• _Exercise data_
/-! ## Every step -/

/-- What each class of command may change (60_exceptions.md R266): a host-class command the taken flags; a
producer-class command bytes of the inactive region, its flags and the counter, setting the swap flags and
`last_frame_calculated` and clearing `frame_requested` only; a consumer-class command no byte, and its flags in its own
direction only. The response, the ghost state and the engine's own state apart. -/
def Obligations.ClassesChangeOnlyWhatIsTheirs : Prop :=
  ∀ (i : Instr) (s t : State), exec i s = .next t →
    (classOf i = .host →
      t = { s with producerTaken := t.producerTaken, consumerTaken := t.consumerTaken, response := t.response }) ∧
    (classOf i = .producer →
      t = { s with
        buffer1 := t.buffer1, buffer2 := t.buffer2, swapRequested := t.swapRequested, swapPending := t.swapPending
        lastFrameCalculated := t.lastFrameCalculated, frameRequested := t.frameRequested
        frameNumber := t.frameNumber, compute := t.compute, response := t.response, violations := t.violations
        txRegion := t.txRegion, txNext := t.txNext, history := t.history, inside := t.inside
        freeCount := t.freeCount } ∧
      (s.swapRequested = true → t.swapRequested = true) ∧ (s.swapPending = true → t.swapPending = true) ∧
      (s.lastFrameCalculated = true → t.lastFrameCalculated = true) ∧
      (s.frameRequested = false → t.frameRequested = false) ∧
      ∀ off, t.readByte s.active off = s.readByte s.active off) ∧
    (classOf i = .consumer →
      t = { s with
        activeIs1 := t.activeIs1, swapPending := t.swapPending, swapRequested := t.swapRequested
        frameRequested := t.frameRequested, lastFrameShown := t.lastFrameShown, started := t.started
        txRegion := t.txRegion, txLen := t.txLen, txNext := t.txNext, violations := t.violations
        history := t.history, response := t.response } ∧
      SameBytes s t ∧
      (s.swapRequested = false → t.swapRequested = false) ∧ (s.swapPending = false → t.swapPending = false) ∧
      (s.frameRequested = true → t.frameRequested = true) ∧ (s.lastFrameShown = true → t.lastFrameShown = true))

/-- The lifecycle flags in every step but a reset: `frame_requested` is set only by a swap that is performed and
cleared only where a frame is counted; `last_frame_calculated` is set only where the generator answers absent for the
last pixel, and stays once set; `last_frame_shown` is set only after `last_frame_calculated`, and stays once set
(10_state.md R29 to R31). -/
def Obligations.LifecycleFlagsMoveAsStated : Prop :=
  ∀ s t : State, step s = .next t → s.nextIsReset = false →
    (s.frameRequested = false → t.frameRequested = true →
      s.swapPending = true ∧ t.swapPending = false ∧ t.activeIs1 = !s.activeIs1) ∧
    (s.frameRequested = true → t.frameRequested = false → t.frameNumber = s.frameNumber + 1) ∧
    (s.lastFrameCalculated = true → t.lastFrameCalculated = true) ∧
    (s.lastFrameCalculated = false → t.lastFrameCalculated = true → s.srcKind = .generator ∧ s.stripLength ≠ 0 ∧
      .genQuery s.stripId s.stripLength s.frameNumber (s.stripLength - 1) none ∈ t.history.drop s.history.length) ∧
    (s.lastFrameShown = true → t.lastFrameShown = true) ∧
    (s.lastFrameShown = false → t.lastFrameShown = true → s.lastFrameCalculated = true)
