-- ==== Sys2Proof/Laws/Memory.lean ====
section
/-! SUPPORT. One region's memory: a read after a write, and the canonical form kept by every operation. -/

namespace Sys2Proof.Machine

@[simp] theorem Memory.read_empty (a : Nat) : Memory.empty.read a = none := rfl

theorem Memory.lookup_store_same (cs : List Host.Cell) (a : Nat) (b : Byte) :
    Memory.lookup (Memory.store cs a b) a = some b := by
  induction cs with
  | nil => simp [Memory.store, Memory.lookup]
  | cons c rest ih =>
    obtain ⟨k, x⟩ := c
    simp only [Memory.store]
    split
    · simp [Memory.lookup]
    · split
      · simp [Memory.lookup]
      · have : k ≠ a := by omega
        simp [Memory.lookup, this, ih]

theorem Memory.lookup_store_other (cs : List Host.Cell) (a a' : Nat) (b : Byte) (h : a' ≠ a) :
    Memory.lookup (Memory.store cs a b) a' = Memory.lookup cs a' := by
  induction cs with
  | nil => simp [Memory.store, Memory.lookup, h.symm]
  | cons c rest ih =>
    obtain ⟨k, x⟩ := c
    simp only [Memory.store]
    split
    · simp [Memory.lookup, h.symm]
    · split
      · subst_vars
        simp [Memory.lookup, h.symm]
      · simp [Memory.lookup, ih]

/-- A byte written is read back. -/
@[simp] theorem Memory.read_write_same (m : Memory) (a : Nat) (b : Byte) : (m.write a b).read a = some b :=
  Memory.lookup_store_same m.cells a b

/-- A write leaves every other offset alone. -/
theorem Memory.read_write_other (m : Memory) (a a' : Nat) (b : Byte) (h : a' ≠ a) :
    (m.write a b).read a' = m.read a' :=
  Memory.lookup_store_other m.cells a a' b h

theorem Memory.mem_store (cs : List Host.Cell) (a : Nat) (b : Byte) (c : Host.Cell)
    (h : c ∈ Memory.store cs a b) : c = (a, b) ∨ c ∈ cs := by
  induction cs with
  | nil => simpa [Memory.store] using h
  | cons d rest ih =>
    obtain ⟨k, x⟩ := d
    simp only [Memory.store] at h
    split at h
    · simpa using h
    · split at h
      · rcases List.mem_cons.mp h with h | h
        · exact .inl h
        · exact .inr (List.mem_cons_of_mem _ h)
      · rcases List.mem_cons.mp h with h | h
        · exact .inr (by simp [h])
        · rcases ih h with h | h
          · exact .inl h
          · exact .inr (List.mem_cons_of_mem _ h)

/-- A write keeps the offsets strictly rising. -/
theorem Memory.wf_write (m : Memory) (a : Nat) (b : Byte) (h : m.wf) : (m.write a b).wf := by
  obtain ⟨cs⟩ := m
  show (Memory.store cs a b).Pairwise _
  replace h : cs.Pairwise (fun x y => x.1 < y.1) := h
  induction cs with
  | nil => simp [Memory.store]
  | cons c rest ih =>
    obtain ⟨k, x⟩ := c
    obtain ⟨hk, hr⟩ := List.pairwise_cons.mp h
    simp only [Memory.store]
    split
    · rename_i hlt
      refine List.pairwise_cons.mpr ⟨fun y hy => ?_, h⟩
      rcases List.mem_cons.mp hy with rfl | hy
      · exact hlt
      · exact Nat.lt_trans hlt (hk y hy)
    · split
      · rename_i heq
        subst heq
        exact List.pairwise_cons.mpr ⟨hk, hr⟩
      · refine List.pairwise_cons.mpr ⟨fun y hy => ?_, ih hr⟩
        rcases Memory.mem_store rest a b y hy with rfl | hy
        · show k < a
          omega
        · exact hk y hy

/-- A write inside the region keeps every listed offset inside it. -/
theorem Memory.within_write (m : Memory) (n a : Nat) (b : Byte) (h : m.within n) (ha : a < n) :
    (m.write a b).within n := by
  intro c hc
  rcases Memory.mem_store m.cells a b c hc with rfl | hc
  · exact ha
  · exact h c hc

@[simp] theorem Memory.wf_empty : Memory.empty.wf := List.Pairwise.nil

@[simp] theorem Memory.within_empty (n : Nat) : Memory.empty.within n := by simp [Memory.empty]

/-- A fold of writes keeps the canonical form and the bound. -/
theorem Memory.foldl_write_wf (ps : List (Byte × Nat)) (n : Nat) (hn : ∀ p ∈ ps, p.2 < n) (m : Memory) (h : m.wf)
    (hw : m.within n) :
    (ps.foldl (fun m p => m.write p.2 p.1) m).wf ∧ (ps.foldl (fun m p => m.write p.2 p.1) m).within n := by
  induction ps generalizing m with
  | nil => exact ⟨h, hw⟩
  | cons p ps ih =>
    exact ih (fun q hq => hn q (List.mem_cons_of_mem _ hq)) _ (m.wf_write _ _ h)
      (m.within_write _ _ _ hw (hn p (List.mem_cons_self ..)))

/-- A region whose content is given at reset is canonical and inside its capacity. -/
theorem Memory.ofBytes_wf (bytes : List Byte) (n : Nat) :
    (Memory.ofBytes bytes n).wf ∧ (Memory.ofBytes bytes n).within n := by
  refine Memory.foldl_write_wf _ n (fun p hp => ?_) _ Memory.wf_empty (Memory.within_empty n)
  obtain ⟨i, hi, rfl⟩ := List.mem_iff_getElem.mp hp
  simp at hi ⊢
  omega

/-- Writes at rising offsets, read back. -/
theorem Memory.foldl_write_read (bs : List Byte) (m : Memory) (k off : Nat) :
    ((bs.zipIdx k).foldl (fun m p => m.write p.2 p.1) m).read off =
      if k ≤ off ∧ off < k + bs.length then bs[off - k]? else m.read off := by
  induction bs generalizing m k with
  | nil =>
    rw [if_neg (by simp)]
    rfl
  | cons b bs ih =>
    rw [List.zipIdx_cons, List.foldl_cons, ih]
    by_cases h1 : k = off
    · subst h1
      rw [if_neg (by omega), if_pos (by simp)]
      simp
    · rw [Memory.read_write_other _ _ _ _ (Ne.symm h1)]
      by_cases h2 : k + 1 ≤ off ∧ off < k + 1 + bs.length
      · rw [if_pos h2, if_pos (by simp; omega), show off - k = (off - (k + 1)) + 1 by omega]
        simp
      · rw [if_neg h2, if_neg (by simp; omega)]

/-- The bytes given at reset are read at their offsets. -/
theorem Memory.ofBytes_read (bytes : List Byte) (n off : Nat) :
    (Memory.ofBytes bytes n).read off = if off < n then bytes[off]? else none := by
  have h := Memory.foldl_write_read (bytes.take n) Memory.empty 0 off
  simp only [Memory.ofBytes]
  rw [h]
  by_cases h1 : off < n
  · by_cases h2 : off < bytes.length
    · simp [h1, h2]
    · simp [h2]
  · simp [h1]

end Sys2Proof.Machine
end

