theorem witness_ConfigurationAndGrantsPersist :
    stepsTo (deliverTo owned .host 0x0100000000) (fun t => t.producerTaken && t.consumerTaken) = true ∧
    (deliverTo owned .host 0x0100000000).nextIsReset = false := by decide

theorem witness_ActiveRegionIsNeverWritten :
    stepsTo busy (fun t => decide (t.buffer2.cells.length = 14)) = true ∧ busy.nextIsReset = false := by decide

theorem witness_StoppedChannelTransfersNothing :
    stepsTo { deliverTo owned .consumer 0x5100000000 with lastFrameShown := true, lastFrameCalculated := true }
      (fun t => decide (t.txRegion = none)) = true ∧
    (deliverTo owned .consumer 0x5100000000).nextIsReset = false := by decide

theorem witness_LifecycleNeverGoesBack :
    stepsTo { deliverTo owned .consumer 0x5000000000 with lastFrameCalculated := true }
      (fun t => decide (t.lifecycle = .stopped)) = true ∧
    (deliverTo owned .consumer 0x5000000000).nextIsReset = false := by decide

/-- The end of program P3. -/
def endedRun : State :=
  { owned with lastFrameCalculated := true, lastFrameShown := true, started := true, frameNumber := 2 }

theorem witness_EndedRunIsFinal :
    endedRun.ended = true ∧ endedRun.Protocol ∧ endedRun.disciplinedCommand .computeFrame = true ∧
    see (exec .computeFrame endedRun) (fun t => t.response) = some (some ⟨.ok, 0⟩) := by
  refine ⟨by decide, ⟨by decide, rfl, by decide, by decide, ?_⟩, by decide, by decide⟩
  intro r h
  cases h

theorem witness_EveryStepKeepsTheMachineSound : busy.Sound ∧ stepsTo busy (fun t => decide (t.compute = .pixel 2)) = true :=
  ⟨busy_sound, by decide⟩

theorem busy_protocol : busy.Protocol where
  i1 := by decide
  i2 := ⟨rfl, rfl⟩
  i3 := by decide
  i4 := by decide
  i5 := fun r h => by
    cases h
    decide

/-- The consumer reads byte 1 of the region in flight while the producer is between two pixels. -/
def busyReading : State := { deliverTo busy .consumer 0x2500000001 with buffer1 := ⟨[(1, 0xE8)]⟩ }

theorem busyReading_protocol : busyReading.Protocol where
  i1 := by decide
  i2 := ⟨rfl, rfl⟩
  i3 := by decide
  i4 := by decide
  i5 := fun r h => by
    cases h
    decide

/-- A producer micro-step, and an RB_READ. -/
theorem witness_DisciplinedStepKeepsTheProtocol :
    (busy.Protocol ∧ busy.disciplined = true ∧ stepsTo busy (fun t => decide (t.compute = .pixel 2)) = true) ∧
    (busyReading.Protocol ∧ busyReading.disciplined = false ∧ busyReading.nextReads = true ∧
      stepsTo busyReading (fun t => decide (t.response = some ⟨.ok, 0xE8⟩)) = true) :=
  ⟨⟨busy_protocol, by decide, by decide⟩, busyReading_protocol, by decide, by decide, by decide⟩

/-- A run that has come to pixel 0 of its first frame. -/
theorem witness_DisciplinedRunNeverWritesTheRegionInFlight : ∃ s, DisciplinedRun s ∧ s.compute = .pixel 0 :=
  ⟨_, .step _ _ (.step _ _ (.created Params.default Configuration.worked 0
      [.command .host 0x0100000000 [], .command .producer 0x4000000000 []]) rfl rfl) rfl rfl, rfl⟩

• _What is expected_
The expected result is every line from the material above that includes "stripLength".

• _Response to the task_
    (s.lastFrameCalculated = false → t.lastFrameCalculated = true → s.srcKind = .generator ∧ s.stripLength ≠ 0 ∧
      .genQuery s.stripId s.stripLength s.frameNumber (s.stripLength - 1) none ∈ t.history.drop s.history.length) ∧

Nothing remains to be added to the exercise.